Dr Kirwan explains that those near the scene may feel a “social responsibility” to share their knowledge, particularly in situations where there is a fear of media bias. It is also important to remember that shock and panic can make us behave differently than we normally would.

Yet the reason this behaviour often jars is because we all know what motivates most of us to post on social media: attention. It is well-documented that Likes and Shares give us a psychological boost, so it is hard to feel that this disappears in tragic circumstances. If we imagine someone is somehow “profiting” from posting traumatic images, this can inspire disgust. Fraustino even notes that posts with an image are significantly more likely to be clicked on, liked, or shared.

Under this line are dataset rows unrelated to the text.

/-- Keys are gone: their lines stay as they lie, and nothing decrypts them any more (R336, R337). -/
def State.deaden (s : State) (gone : Nat → Bool) : State :=
  { s with ciphers := (s.lineKeys.filter (fun p => gone p.2)).foldl (fun m p => keyed p.1 (s.lineCipher p.1) m) s.ciphers,
           lineKeys := s.lineKeys.map (fun p => if gone p.2 then (p.1, deadKey) else p) }

/-! ### Writable regions (R340) -/

/-- The region whose data lines hold the line. -/
def State.regionOf (s : State) (line : Nat) : Option WRegion :=
  s.regions.find? (fun r => decide (r.pfn * 64 ≤ line) && decide (line < (r.pfn + r.len) * 64))

/-- The COUNTER under which a line is checked and written (R341). -/
def WRegion.counterAt (r : WRegion) (line : Nat) : Nat :=
  match r.roll with
  | some p => if line - r.pfn * 64 < p then r.counter + 1 else r.counter
  | none => r.counter

/-- The MAC of a line as it lies, under a KeyID and a counter (R340). -/
def State.lineMac (s : State) (line key counter : Nat) : List Byte :=
  (cmac (keyBytes (s.keyOf key).integ) (toBytes 8 (line % 2 ^ 37) ++ toBytes 2 key ++ toBytes 4 counter ++ s.lineCipher line)).take 8

/-- Where the MAC of a line lies. -/
def WRegion.macAt (r : WRegion) (line : Nat) : Nat := r.macPfn * 4096 + (line - r.pfn * 64) * 8

/-- The MAC of a line written anew under a KeyID and a counter. -/
def State.writeMac (s : State) (r : WRegion) (line key counter : Nat) : State :=
  { s with mem := s.mem.write (r.macAt line) (s.lineMac line key counter) }

/-- Does the line pass its check for a reader under a KeyID? A MAC that is uncorrectable itself fails it. -/
def State.macOk (s : State) (r : WRegion) (line key : Nat) : Bool :=
  s.mem.read (r.macAt line) 8 == s.lineMac line key (r.counterAt line) && s.badHalves.all (fun h => h.1 != r.macAt line / 32)

/-! ### Sealed regions (R343-R345) -/

/-- The sealed region, in any state but building, that holds the line. -/
def State.sealedOf (s : State) (line : Nat) : Option SRegion :=
  s.sealed.find? (fun r => r.st != .building && decide (r.pfn * 64 ≤ line) && decide (line < (r.pfn + r.len) * 64))

/-- Blocks of a region, levels of its tree, and nodes of a level. -/
def SRegion.blocks (r : SRegion) : Nat := r.len * 8
def treeHeight : Nat → Nat → Nat
  | 0, _ => 0
  | n + 1, k => if k ≤ 1 then 0 else 1 + treeHeight n ((k + 7) / 8)
def SRegion.height (r : SRegion) : Nat := max 1 (treeHeight 64 r.blocks)
def SRegion.nodes (r : SRegion) (level : Nat) : Nat := (r.blocks + 8 ^ level - 1) / 8 ^ level

/-- The line of node i at a level below the top, levels 1 to h - 1 lying one after another in the tree area. -/
def SRegion.nodeLine (r : SRegion) (level i : Nat) : Nat :=
  r.tree * 64 + ((List.range (level - 1)).map (fun l => r.nodes (l + 1))).sum + i

/-- The path of a block: its node at each level up to h - 1 (R344). -/
def SRegion.path (r : SRegion) (block : Nat) : List (Nat × Nat) :=
  (List.range (r.height - 1)).map (fun l => (l + 1, block / 8 ^ (l + 1)))

/-- The MAC of a block, or of a node, as it lies: address, KeyID and generation before the bytes (R343; the widths by log 13). -/
def State.treeMac (s : State) (r : SRegion) (addr : Nat) (bytes : List Byte) : List Byte :=
  (cmac (keyBytes (s.keyOf r.keyid).integ) (toBytes 8 addr ++ toBytes 2 r.keyid ++ toBytes 4 r.gen ++ bytes)).take 8

def State.blockMac (s : State) (r : SRegion) (b : Nat) : List Byte :=
  s.treeMac r ((r.pfn * 4096 + b * 512) / 512) ((List.range 8).flatMap (fun i => s.lineCipher (r.pfn * 64 + b * 8 + i)))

Yet, as Dr Kiwarn explains, Likes don’t simply make us happy on such occasions, they actually make us feel less alone. “In situations where people are sharing terrible information we may still appreciate likes, retweets, [and] shares as it helps to reinforce and validate our beliefs and position on the situation,” she says. “It tells us that others feel the same way, and so it is okay for us to feel this way.”

Fraustino also argues that these posts can be valuable, as they “can break through the noise and clutter and grab attention” and thereby bring awareness to a disaster issue. “As positive effects, emotion-evoking images can potentially increase empathy and motivation to contribute to relief efforts.”

The judgement

The common thread isn’t simply the accusation that such social media behaviours are “insensitive”, it is that there is an abundance of people ready to point the finger and criticise others, even – and especially – at a time when they should focus on their own grief. VICE writer Joel Golby sarcastically summed it up best in a single tweet: “please look out for my essay, 'Why Everyone's Reaction to the News is Imperfect (But My Own)', filed just now up this afternoon”.

“When already emotional other users see something which they don't perceive as quite right, they may use that opportunity to vent anger or frustration,” says Dr Kirwan, explaining that we are especially quick to judge the posts of people we don’t personally know. “We can be very quick to form opinions of others using very little information, and if our only information about a person is a post which we feel is inappropriate we will tend to form a stereotyped opinion of this individual as holding negative personality traits.

“This stereotype makes it easier to target them with hateful speech. When strong emotions are present, we frequently neglect to consider if we may have misinterpreted the content, or if the person's apparently negative tone was intentional or not.”

Fraustino agrees that people are attempting to reduce their own uncertainty or anxiety when assigning blame. “In a terror attack setting where emotions are high, uncertainty is high, and anxiety is high, blaming or scapegoating can relieve some of those negative emotions for some people.”

Amelia Tait is a technology and digital culture writer at the New Statesman.